Insider Trading June 3, 2026 05:24 PM

Amplitude CTO Curtis Liu Sells Shares Under 10b5-1 Plan Amid Mixed Company Results

Analysis of executive trading activity and recent financial performance provides mixed signals regarding internal confidence in the tech firm.

By Sofia Navarro AMPL

Amplitude's Chief Technology Officer, Curtis Liu, executed a sale of company stock valued at $178,183. This transaction was conducted through a pre-arranged 10b5-1 plan. Concurrently, Amplitude released its first-quarter 2026 financial results, which showed revenue exceeding estimates but earnings per share missing projections. The company also raised its fiscal 2026 revenue guidance, signaling continued growth efforts despite some internal selling activity.

Amplitude CTO Curtis Liu Sells Shares Under 10b5-1 Plan Amid Mixed Company Results
AMPL

Key Points

  • The revenue beat and raised fiscal year guidance (16.5% YoY growth) signal strong top-line momentum for Amplitude.
  • Despite the recent surge in stock price, shares are down 28% year-to-date, while executive selling occurred via a pre-arranged trading plan.
  • The mixed financial results, specifically missing EPS forecasts despite beating revenue expectations, suggest operational challenges alongside market strength.

Amplitude's executive leadership saw recent stock transactions that drew attention to the firm's current valuation and performance trajectory. Curtis Liu, who serves as both Chief Technology Officer and a director at Amplitude, Inc. (NASDAQ:AMPL), sold 22,201 shares of the company’s Class A Common Stock on June 1, 2026. This single transaction represented total proceeds of $178,183.

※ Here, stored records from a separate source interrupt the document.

/-- The steps of an undisturbed run, with the number of rising edges; `none` where the run is disturbed. -/
def walk (s : State) : Nat → Option (Nat × State)
  | 0 => some (0, s)
  | k + 1 =>
    match walk s k with
    | none => none
    | some (n, a) =>
      match step a with
      | .next b =>
        if nextTurn a ≠ .rst ∧ b.sr.stagedValid = false then
          if RisingEdge a b then some (n + 1, b) else some (n, b)
        else none
      | .fault _ => none
      | .refused _ => none

theorem walk_undisturbedRun (s : State) (k n : Nat) (t : State) (h : walk s k = some (n, t)) : UndisturbedRun s n t := by
  induction k generalizing n t with
  | zero => cases h; exact .start
  | succ k ih =>
    unfold walk at h
    cases hw : walk s k with
    | none => simp [hw] at h
    | some p =>
      obtain ⟨m, a⟩ := p
      simp only [hw] at h
      cases hs : step a with
      | next b =>
        simp only [hs] at h
        split at h
        · rename_i hq
          split at h <;> cases h
          · exact .rise _ a t (ih _ a hw) ⟨hs, hq.1⟩ hq.2 ‹_›
          · exact .other _ a t (ih _ a hw) ⟨hs, hq.1⟩ hq.2 ‹_›
        · cases h
      | fault r => cases r
      | refused r => simp [hs] at h

/-- An engine at 255 Hz (half-period 1960) with limit 1, about to rise for the first time. -/
def limited : State :=
  { State.reset with
    nowUs := 1960
    pe := { PulseEngine.reset with currentRateHz := 255, requestedRateHz := 255, pulseLimit := 1 }
    env := ⟨[], [.loop [], .loop [], .loop [], .loop [], .clkAdv 1960, .loop [], .loop [], .loop [], .loop [], .clkAdv 1960,
      .loop [], .loop [], .loop [], .loop [], .clkAdv 1960, .loop []]⟩ }

theorem test_limited_walk : (walk limited 16).map (fun p => (p.1, p.2.pe.currentRateHz)) = some (2, 0) := by decide

theorem test_witness_LimitNEmitsNPlusOnePulses : ∃ (s t : State) (n : Nat), s.pe.waveLevel = false ∧
    s.pe.pulseCount = 0xFFFFFFFF ∧ s.pe.currentRateHz ≠ 0 ∧ s.pe.requestedRateHz = s.pe.currentRateHz ∧
    s.pe.pulseLimit ≠ 0 ∧ s.pe.resetPending = false ∧ s.sr.stagedValid = false ∧ UndisturbedRun s n t ∧
    t.pe.currentRateHz = 0 := by
  have h := test_limited_walk
  cases hw : walk limited 16 with
  | none => rw [hw] at h; cases h
  | some p =>
    rw [hw] at h
    simp only [Option.map_some, Option.some.injEq, Prod.mk.injEq] at h
    exact ⟨limited, p.2, p.1, by decide, by decide, by decide, by decide, by decide, by decide, by decide,
      walk_undisturbedRun limited 16 _ _ hw, h.2⟩

theorem test_witness_HalfPeriodIsTheFloor : (1 : Byte) ≠ 0 ∧ (255 : Byte) ≠ 0 := by decide

theorem test_witness_EdgeWritesItsBitAndTheTime : ∃ (s : State) (ch k : Nat), ch = 7 ∧ ch < 8 ∧
    s.params.inPresent.getLsbD ch = true ∧ k = 0 ∧ k < 8 := ⟨latched, 7, 0, by decide⟩

theorem test_witness_OperationsOutsideTheirPreconditionAreRefused :
    (8 ≤ 8 ∧ ({ at_ 0 with params := ⟨0x0F, Config.typeCode⟩ } : State).params.inPresent.getLsbD 4 = false) ∧
    ((List.replicate 9 (0 : Byte)).length ≠ 10 ∧ (List.replicate 11 (0 : Byte)).length ≠ 10) ∧
    (5 : Byte) ∈ State.reset.params.typeCode.list ∧ 3 ≤ ([1, 2, 3] : Bytes).length := by decide

theorem test_witness_DrainSendsOneNotificationOrNone :
    (latched.phase = .drain ∧ latched.il.changedAtUs ≠ latched.il.lastObservedUs) ∧
    ({ at_ 0 with phase := .drain } : State).phase = .drain ∧
    ({ at_ 0 with phase := .drain } : State).il.changedAtUs = ({ at_ 0 with phase := .drain } : State).il.lastObservedUs := by
  decide

theorem test_witness_LatchAndStagingWrittenOnlyByTheirWriters :
    (∃ t, exec .drain latched = .next t) ∧ ∃ t, exec (.edge 0 true) latched = .next t := ⟨⟨_, rfl⟩, ⟨_, rfl⟩⟩

/-- V-IL-5 in small: an edge, a TICK, then the DRAIN that reports it. -/
def edgeComes : State := { at_ 162 with env := ⟨[], [.edge 0 true, .loop [], .loop []]⟩ }

theorem test_witness_NotificationCarriesTheLastEdge : ∃ (s0 s1 s2 s3 : State) (ch : Nat) (level : Bool) (offered : List Item),
    nextTurn s0 = .edge ch level ∧ step s0 = .next s1 ∧ Relation.ReflTransGen EdgeFreeStep s1 s2 ∧
    s2.phase = .drain ∧ nextTurn s2 = .loop offered ∧ step s2 = .next s3 ∧ s0.nowUs ≠ s2.il.lastObservedUs :=
  ⟨edgeComes, steppedN 1 edgeComes, steppedN 2 edgeComes, steppedN 3 edgeComes, 0, true, [], rfl, rfl,
    .tail .refl ⟨⟨rfl, by decide⟩, rfl⟩, rfl, rfl, rfl, by decide⟩

/-- An edge at the time last observed is not reported (V-IL-6). -/
theorem test_witness_NotificationCarriesTheLastEdge_none : ∃ s0 s1 s2 s3 : State,
    nextTurn s0 = .edge 0 true ∧ step s0 = .next s1 ∧ Relation.ReflTransGen EdgeFreeStep s1 s2 ∧
    s2.phase = .drain ∧ nextTurn s2 = .loop [] ∧ step s2 = .next s3 ∧ s0.nowUs = s2.il.lastObservedUs :=
  ⟨{ edgeComes with nowUs := 0 }, steppedN 1 { edgeComes with nowUs := 0 }, steppedN 2 { edgeComes with nowUs := 0 },
    steppedN 3 { edgeComes with nowUs := 0 }, rfl, rfl, .tail .refl ⟨⟨rfl, by decide⟩, rfl⟩, rfl, rfl, rfl, by decide⟩

theorem test_witness_EdgeBeforeOrAfterAnOperationIsTheSame : ∃ (i : Instr) (s a b : State), i ≠ .reset ∧ (∀ d, i ≠ .adv d) ∧
    (∀ c l, i ≠ .edge c l) ∧ i ≠ .snapshot ∧ i ≠ .drain ∧ (i = .loopStep → s.phase ≠ .drain) ∧
    exec i s = .next a ∧ exec (.edge 2 true) a = .next b :=
  ⟨.loopStep, low10 51000, _, _, by simp, by simp, by simp, by simp, by simp, fun _ => by decide, rfl, rfl⟩

theorem test_witness_ChecksumIgnoresOrderAndSeesAnyByteChange :
    List.Perm [(1 : Byte), 2, 3] [3, 1, 2] ∧ (0x80 : Byte) ≠ 0x00 := by decide

theorem test_witness_DecodeChecksLengthAndChecksumIndependently : ([0x01, 0x0A] : Bytes).length < 3 := by decide

theorem test_witness_EncodeFillsAFrameThatDecodes :
    (List.replicate 255 (0xFF : Byte)).length ≤ 255 ∧ 255 < (List.replicate 256 (0xFF : Byte)).length := by
  simp only [List.length_replicate]; decide

theorem test_witness_SetupRoundTrips : ([0x78, 0x56, 0x34, 0x12, 0xF0, 0xDE, 0xBC, 0x9A, 0xAB, 0xFF] : Bytes).length = 10 := by
  decide

theorem test_witness_EchoRepliesVerbatim : ∃ (length cks : Byte) (payload : Bytes), length.toNat = payload.length ∧
    cks = payload.sum := ⟨2, 3, [1, 2], by decide⟩

/-- A well-formed ACK and a malformed one (rows of V-SR). -/
theorem test_witness_AckIsAcceptedWithNoFurtherAction : State.reset.params.typeCode.Injective ∧
    (⟨decide ((0 : Byte).toNat ≠ ([] : Bytes).length), decide ((0 : Byte) ≠ ([] : Bytes).sum), false, false, false⟩ : ErrFlags) =
      .empty ∧
    (⟨decide ((1 : Byte).toNat ≠ ([] : Bytes).length), decide ((0 : Byte) ≠ ([] : Bytes).sum), false, false, false⟩ : ErrFlags) ≠
      .empty := by decide

theorem test_witness_MalformedEchoIsReported : ∃ (s : State) (length cks : Byte) (payload : Bytes) (err : ErrFlags),
    s.params.typeCode.Injective ∧
    err = ⟨decide (length.toNat ≠ payload.length), decide (cks ≠ payload.sum), false, false, false⟩ ∧ err ≠ .empty :=
  ⟨State.reset, 2, 4, [1, 2], ⟨false, true, false, false, false⟩, by decide⟩

theorem test_witness_GoodSetupIsStagedAndAcknowledged : ∃ d0 d1 d2 d3 l0 l1 l2 l3 r f cks : Byte,
    cks = d0 + d1 + d2 + d3 + l0 + l1 + l2 + l3 + r + f :=
  ⟨0x78, 0x56, 0x34, 0x12, 0xF0, 0xDE, 0xBC, 0x9A, 0xAB, 0xFF, 0xE2, by decide⟩

/-- The three ways a SETUP is bad: declared length 9, a lost byte, a wrong checksum (rows of V-SR). -/
theorem test_witness_BadSetupStagesNothing : ∃ s : State, s.params.typeCode.Injective ∧
    (∀ c ∈ [((9 : Byte), (0x0C : Byte), ([0, 0, 0, 0, 2, 0, 0, 0, 0x0A] : Bytes)),
        (10, 0x0F, [0, 0, 0, 0, 2, 0, 0, 0, 0x0A]), (10, 0x10, [0, 0, 0, 0, 2, 0, 0, 0, 0x0A, 3])],
      (⟨decide (c.1 ≠ 10 ∨ c.1.toNat ≠ c.2.2.length), decide (c.2.1 ≠ c.2.2.sum), false, false, false⟩ : ErrFlags) ≠ .empty) :=
  ⟨State.reset, by decide⟩

theorem test_witness_ReplacementForgetsTheEarlierSetup : ∃ (cks : Byte) (payload : Bytes), payload.length = 10 ∧
    cks = payload.sum := ⟨0x47, [0x50, 0xC3, 0, 0, 0, 0, 0, 0, 0x32, 2], by decide⟩

theorem test_witness_InboundInputsAndErrorAreNotImplemented :
    ∃ (s : State) (length cks : Byte) (payload : Bytes) (err : ErrFlags), s.params.typeCode.Injective ∧
    err = ⟨decide (length.toNat ≠ payload.length), decide (cks ≠ payload.sum), true, false, false⟩ :=
  ⟨State.reset, 1, 0, [5], ⟨false, true, true, false, false⟩, by decide⟩

theorem test_witness_InboundTxtIsNotImplemented :
    ∃ (s : State) (length cks : Byte) (payload : Bytes) (err : ErrFlags), s.params.typeCode.Injective ∧
    err = ⟨decide (length.toNat ≠ payload.length), decide (cks ≠ payload.sum), true, false, false⟩ :=
  ⟨{ State.reset with params := ⟨0xFF, otherCodes⟩ }, 1, 0x41, [0x41], ⟨false, false, true, false, false⟩, by decide⟩

theorem test_witness_UnrecognizedTypeIsReported : (6 : Byte) ∉ State.reset.params.typeCode.list ∧
    (⟨true, true, false, true, false⟩ : ErrFlags) =
      ⟨decide ((2 : Byte).toNat ≠ ([5] : Bytes).length), decide ((0 : Byte) ≠ ([5] : Bytes).sum), false, true, false⟩ := by decide

theorem test_witness_ShortFrameIsReportedAlone : ([1, 2] : Bytes).length < 3 := by decide

/-- A SHORT, a SETUP record of declared length 9 (with a schema length) and one of declared length 10 (without). -/
theorem test_witness_ReportSendsTheTextOfItsRecord :
    (∃ n e, decodeFrame [1, 10] = .short n e) ∧
    (∃ f, decodeFrame [1, 9, 0] = .record f ∧ frameType Config.typeCode f.type = .setup ∧ f.length ≠ 10) ∧
    ∃ f, decodeFrame [1, 10, 0] = .record f ∧ frameType Config.typeCode f.type = .setup ∧ f.length = 10 :=
  ⟨⟨_, _, rfl⟩, ⟨_, rfl, rfl, by decide⟩, ⟨_, rfl, rfl, rfl⟩⟩

theorem test_witness_RaisingAConditionChangesNoState : ∃ (t : State) (err : ErrFlags),
    exec (.handle [6, 2, 0, 5]) State.reset = .next t ∧ t.port.result = .flags err ∧ err ≠ .empty :=
  ⟨_, ⟨true, true, false, true, false⟩, rfl, rfl, by decide⟩

theorem test_witness_ConditionsThatOccurTogether : ∃ (raw : Bytes) (t : State), exec (.handle raw) State.reset = .next t ∧
    raw.length < 3 := ⟨[1, 10], _, rfl, by decide⟩

theorem test_witness_ServiceHandlesItsItemsInOrder : ∃ s : State, s.phase = .service :=
  ⟨{ at_ 1000 with phase := .service }, rfl⟩

theorem test_witness_PollApplyAppliesOnceWhenDue :
    ((waiting 1002000).phase = .pollApply ∧ (waiting 1002000).sr.stagedValid = true ∧
      (waiting 1002000).sr.staged.activationDelayUs.toNat =
        ((waiting 1002000).nowUs - (waiting 1002000).sr.stagedAtUs).toNat) ∧
    ((waiting 1001999).phase = .pollApply ∧ ((waiting 1001999).nowUs - (waiting 1001999).sr.stagedAtUs).toNat <
      (waiting 1001999).sr.staged.activationDelayUs.toNat) ∧
    ({ at_ 0 with phase := .pollApply } : State).sr.stagedValid = false := by decide

theorem test_witness_OutboundBuildersEmitTheirFrame :
    (List.replicate 255 (0x41 : Byte)).length ≤ 255 ∧ 255 < (List.replicate 256 (0x41 : Byte)).length ∧
    ((2 : Byte).toNat = ([1, 2] : Bytes).length ∧ (3 : Byte) = ([1, 2] : Bytes).sum) ∧
    ((1 : Byte) ≠ State.reset.params.typeCode.echo ∧ (3 : Byte).toNat ≠ ([1, 2] : Bytes).length ∧ (4 : Byte) ≠ ([1, 2] : Bytes).sum) ∧
    ([0, 0] : Bytes).length < 3 := by
  simp only [List.length_replicate]; decide

theorem test_witness_EveryEmittedFrameIsWellFormed : ∃ (i : Instr) (s t : State) (f : Bytes), exec i s = .next t ∧
    f ∈ t.port.tx := ⟨.drain, latched, _, _, rfl, .head _⟩

theorem test_witness_DecodingAnEncodedOperationGivesItBack : ∃ (tc : TypeCodes) (i j : Instr) (bs cs : Bytes),
    tc.Injective ∧ (i.wellFormed tc = true ∧ i.direction = some .rx ∧ encode tc i = some bs) ∧
    (j.wellFormed tc = true ∧ j.direction = some .tx ∧ encode tc j = some cs) :=
  ⟨otherCodes, .rxUnknown 0 0 0 [], .txInputs 16 3 0x80, _, _, by decide, ⟨by decide, rfl, rfl⟩, by decide, rfl, rfl⟩

theorem test_witness_EncodingADecodedFrameGivesItBack : ∃ (raw : Bytes) (i : Instr), Config.typeCode.Injective ∧
    decodeTx Config.typeCode raw = .ok i := ⟨[5, 1, 0x41, 0x41], .txTxt [0x41], by decide, rfl⟩

theorem test_witness_StepPerformsTheNextTurn :
    (State.reset.env.turns = []) ∧
    ∀ u ∈ [Turn.rst, .clkAdv 5, .edge 7 true, .loop [.overflow]],
      ({ State.reset with env := ⟨[], [u]⟩ } : State).env.turns = u :: [] := by simp [State.reset]

theorem test_witness_StepRunsTheDecodedFrame : ∃ (s : State) (raw : Bytes) (i : Instr), s.phase = .service ∧
    s.env.rx = [.frame raw] ∧ nextTurn s = .loop [] ∧ decode .rx s.params.typeCode raw = .ok i ∧
    i.wellFormed s.params.typeCode = true :=
  ⟨State.reset.withFetchWord 24 0x030000, [3, 0, 0], .rxAck 0 0 [], rfl, rfl, rfl, rfl, rfl⟩

theorem test_witness_EveryStepCompletes : ∃ s : State,
    nextTurn s = .edge 7 true ∧ (7 < 8 ∧ s.params.inPresent.getLsbD 7 = true) :=
  ⟨{ State.reset with env := ⟨[], [.edge 7 true]⟩ }, rfl, by decide⟩

theorem test_witness_EveryStepKeepsTheBlockInvariant : ∃ s t : State, BlockInvariant s ∧ step s = .next t ∧
    t.pe.waveLevel ≠ s.pe.waveLevel := ⟨pulsing, steppedN 1 pulsing, by decide, rfl, by decide⟩

theorem test_witness_ParametersNeverChange : ∃ (i : Instr) (s t : State), exec i s = .next t ∧ s.out = [none, some true] :=
  ⟨.reset, { high10 0 with out := [none, some true] }, _, rfl, rfl⟩

end Sys2Proof.Tests
end

/-!
PROOFS. Scope (spec R9): an operation within its stated precondition completes, and a term outside it is refused by a name
of its own.
-/

namespace Sys2Proof.Machine

/-! EDGE and the input pins (R161, X1). -/

theorem channelPresent_iff (s : State) (ch : Nat) :
    channelPresent s ch = true ↔ ch < 8 ∧ s.params.inPresent.getLsbD ch = true := by
  rw [channelPresent, Bool.and_eq_true, decide_eq_true_iff]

The sale was structured to mitigate potential timing conflicts and was executed pursuant to a pre-arranged 10b5-1 trading plan, which Mr. Liu had initially adopted on November 26, 2025. Details regarding the shares sold indicate prices ranging from $8.0000 to $8.0600 per share, resulting in a weighted average sale price of $8.0259 per share.

The timing of this divestiture is noteworthy. It occurred shortly after Amplitude's stock experienced a considerable 21% surge over the preceding week. Despite this recent upward momentum, the company’s shares have remained down 28% year-to-date. From an analytical standpoint, InvestingPro analysis suggests that the stock might be undervalued at its current levels. The platform further offers deeper insights into Amplitude's $1.1 billion market valuation through additional ProTips and comprehensive Pro Research Reports.


Beyond the executive trading activity, Amplitude Inc. recently released its first-quarter 2026 financial results, which presented a mixed operational picture for investors to consider. On one hand, the company's revenue surpassed analyst expectations, achieving $93.5 million compared to the anticipated figure of $92.9 million. This positive signal was reinforced by an increase in the fiscal 2026 revenue guidance. Amplitude raised this midpoint target to $400 million, which implies a year-over-year growth rate of 16.5%. This represents an upward revision from the previous forecast of 14.8%.

However, the financial report also contained areas of underperformance. The company reported earnings per share (EPS) of -$0.02 for the quarter, which fell short of the analyst consensus estimate of -$0.01. This contrast between revenue beats and EPS misses provides a complex view of recent operational efficiency.

The elevated growth guidance is attributed to specific strategic moves, including a partnership with product testing vendor Statsig. Notably, this partnership followed Statsig's acquisition by OpenAI for $1.1 billion in September. Further validating the company's market standing, Piper Sandler recently maintained an Overweight rating on Amplitude stock, setting a price target of $9.


Risks

  • The reported negative earnings per share (EPS) of -$0.02 indicates current profitability concerns, which could impact investor sentiment and financing options.
  • Executive stock sales, even if conducted under a 10b5-1 plan, represent capital exiting the market by insiders and are monitored for potential loss of confidence.
  • The reliance on specific partnerships, such as the one involving Statsig (acquired by OpenAI), suggests that future growth is tied to external strategic alliances.